*** Data for this exercise Section Begins ***

/-- The time since this side's last sense window began, whose start lies where LINEAR_NS is a multiple of 250,000 on side A and 125,000 ns later
on side B, and the number of that window (R344). -/
def State.senseAt (s : State) : Nat := (s.ns + 125000 * s.side) % 250000
@[inherit_doc State.senseAt] def State.senseNo (s : State) : Nat := (s.ns + 125000 * s.side) / 250000

/-- SENSE_WINDOW: within its 2 µs a claimant samples line A while it releases it; A low in two consecutive windows is contention
(R344). -/
def execSenseWindow (aLow : Bool) (s : State) : Host.Outcome State Fault Refusal :=
  .next (
    if s.get Reg.TWN_STATUS_CLAIMING = 0 ∨ 2000 ≤ s.senseAt then s
    else if ¬ aLow then s.setVar .senseLow 0
    else if s.var .senseLow = s.senseNo then (s.setVar .senseLow 0).contend
    else s.setVar .senseLow (s.senseNo + 1 : Nat))

/-- SEIZE_FRAME: a partner that seized and holds that for 8 ms; an active twin demotes as under R351 (R350). -/
def execSeizeFrame (s : State) : Host.Outcome State Fault Refusal :=
  let s := s.setVar .partnerHold (s.runNs + 8000000 : Nat)
  .next (if s.get Reg.TWN_STATUS_ROLE = 2 then s.contend else s)

/-- SEIZE_HOLD_EXPIRY: 8 ms after SEIZE (R350). -/
def execSeizeHoldExpiry (s : State) : Host.Outcome State Fault Refusal :=
  .next (if s.due .seizeHold then (s.put Reg.TWN_STATUS_SEIZE_HOLD 0).stopTimer .seizeHold else s)

/-- The table of R347 applied by a STARTING twin whose listening is over; `waited` says whether side B has waited its
further 32 laps. -/
def State.startDecide (s : State) (waited : Bool) : State :=
  let b := s.twin.baton
  let role := match b with
    | some x => x.role
    | none => 7
  if s.get Reg.TWN_STATUS_ROLE ≠ 1 then s
  else if role = 2 then s.setRole 4
  else if (match b with
    | some x => decide (x.side = s.side)
    | none => false) then s.raise (evTwn 5 .error) [i1 1]
  else if role = 0 then s.raise (evTwn 5 .error) [i1 2]
  else if s.get Reg.TWN_STATUS_FENCE_FAULT = 1 then s
  else if s.get Reg.TWN_STATUS_FENCE = 1 ∧ b = none then s.raise (evTwn 7 .warning) []
  else if s.get Reg.TWN_STATUS_FENCE = 0 then
    if s.side = 0 ∨ waited then ((s.driveFence true).setRole 2).admissionFresh.serveUpdate
    else if (s.timer .sideB).isSome then s
    else s.arm .sideB (32 * lapNs)
  else s

/-- A lease that has expired on a RESYNC twin while the fence reads RELEASED: nobody serves, and 0x0B15 is raised (R346). -/
def State.noServer (s : State) : State :=
  if s.get Reg.TWN_STATUS_ROLE = 4 ∧ s.get Reg.TWN_STATUS_LEASE_LEFT = 0 ∧ s.get Reg.TWN_STATUS_FENCE = 0 ∧ s.var .batonSeen = 1
  then s.raise (evTwn 4 .critical) [i1 4] else s

/-- R347's table applied again by a STARTING twin that has listened, at a change it reads (R347). -/
def State.startAgain (s : State) : State := if s.var .listened = 1 then s.startDecide false else s

/-- FENCE_CHANGE: the lines read anew, each as high or low (R343). A claimant that reads anything but CLAIMED, or
anyone that reads a fault pattern, sets FENCE_FAULT; a STARTING twin decides anew (R347), and a RESYNC twin whose lease has expired may find no
server (R346). -/
def execFenceChange (a b : Bool) (s : State) : Host.Outcome State Fault Refusal :=
  let s := (s.setVar .fenceA (b2n a)).setVar .fenceB (b2n b)
  let r := fenceReading a b
  let s := s.put Reg.TWN_STATUS_FENCE r
  let s := if r = 0 then s.arm .fenceReleased 1000000 else s.stopTimer .fenceReleased
  let s := if 2 ≤ r ∨ (s.get Reg.TWN_STATUS_CLAIMING = 1 ∧ r ≠ 1) then s.faultFence else s
  .next s.noServer.startAgain

/-- FENCE_FAULT_CLEAR: 64 laps running without a cause; a STARTING twin decides anew (R343, R347). -/
def execFenceFaultClear (s : State) : Host.Outcome State Fault Refusal :=
  let r := s.get Reg.TWN_STATUS_FENCE
  .next (if s.get Reg.TWN_STATUS_FENCE_FAULT = 1 ∧ s.due .fenceClear ∧ r < 2
      ∧ (s.get Reg.TWN_STATUS_CLAIMING = 0 ∨ r = 1)
    then ((s.put Reg.TWN_STATUS_FENCE_FAULT 0).stopTimer .fenceClear).startAgain else s)

/-- LISTEN_EXPIRY: LISTEN laps after a package reset with TWIN_EN 1 (R347). -/
def execListenExpiry (s : State) : Host.Outcome State Fault Refusal :=
  .next (if s.due .listen then ((s.stopTimer .listen).setVar .listened 1).startDecide false else s)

*** Data for this exercise Section Ends ***

All that belongs in your answer is the stretch of entries above from the line with "else s.arm .sideB (32 * lapNs)" through the line with "but CLAIMED, or", printed exactly.

    else s.arm .sideB (32 * lapNs)
  else s

/-- A lease that has expired on a RESYNC twin while the fence reads RELEASED: nobody serves, and 0x0B15 is raised (R346). -/
def State.noServer (s : State) : State :=
  if s.get Reg.TWN_STATUS_ROLE = 4 ∧ s.get Reg.TWN_STATUS_LEASE_LEFT = 0 ∧ s.get Reg.TWN_STATUS_FENCE = 0 ∧ s.var .batonSeen = 1
  then s.raise (evTwn 4 .critical) [i1 4] else s

/-- R347's table applied again by a STARTING twin that has listened, at a change it reads (R347). -/
def State.startAgain (s : State) : State := if s.var .listened = 1 then s.startDecide false else s

/-- FENCE_CHANGE: the lines read anew, each as high or low (R343). A claimant that reads anything but CLAIMED, or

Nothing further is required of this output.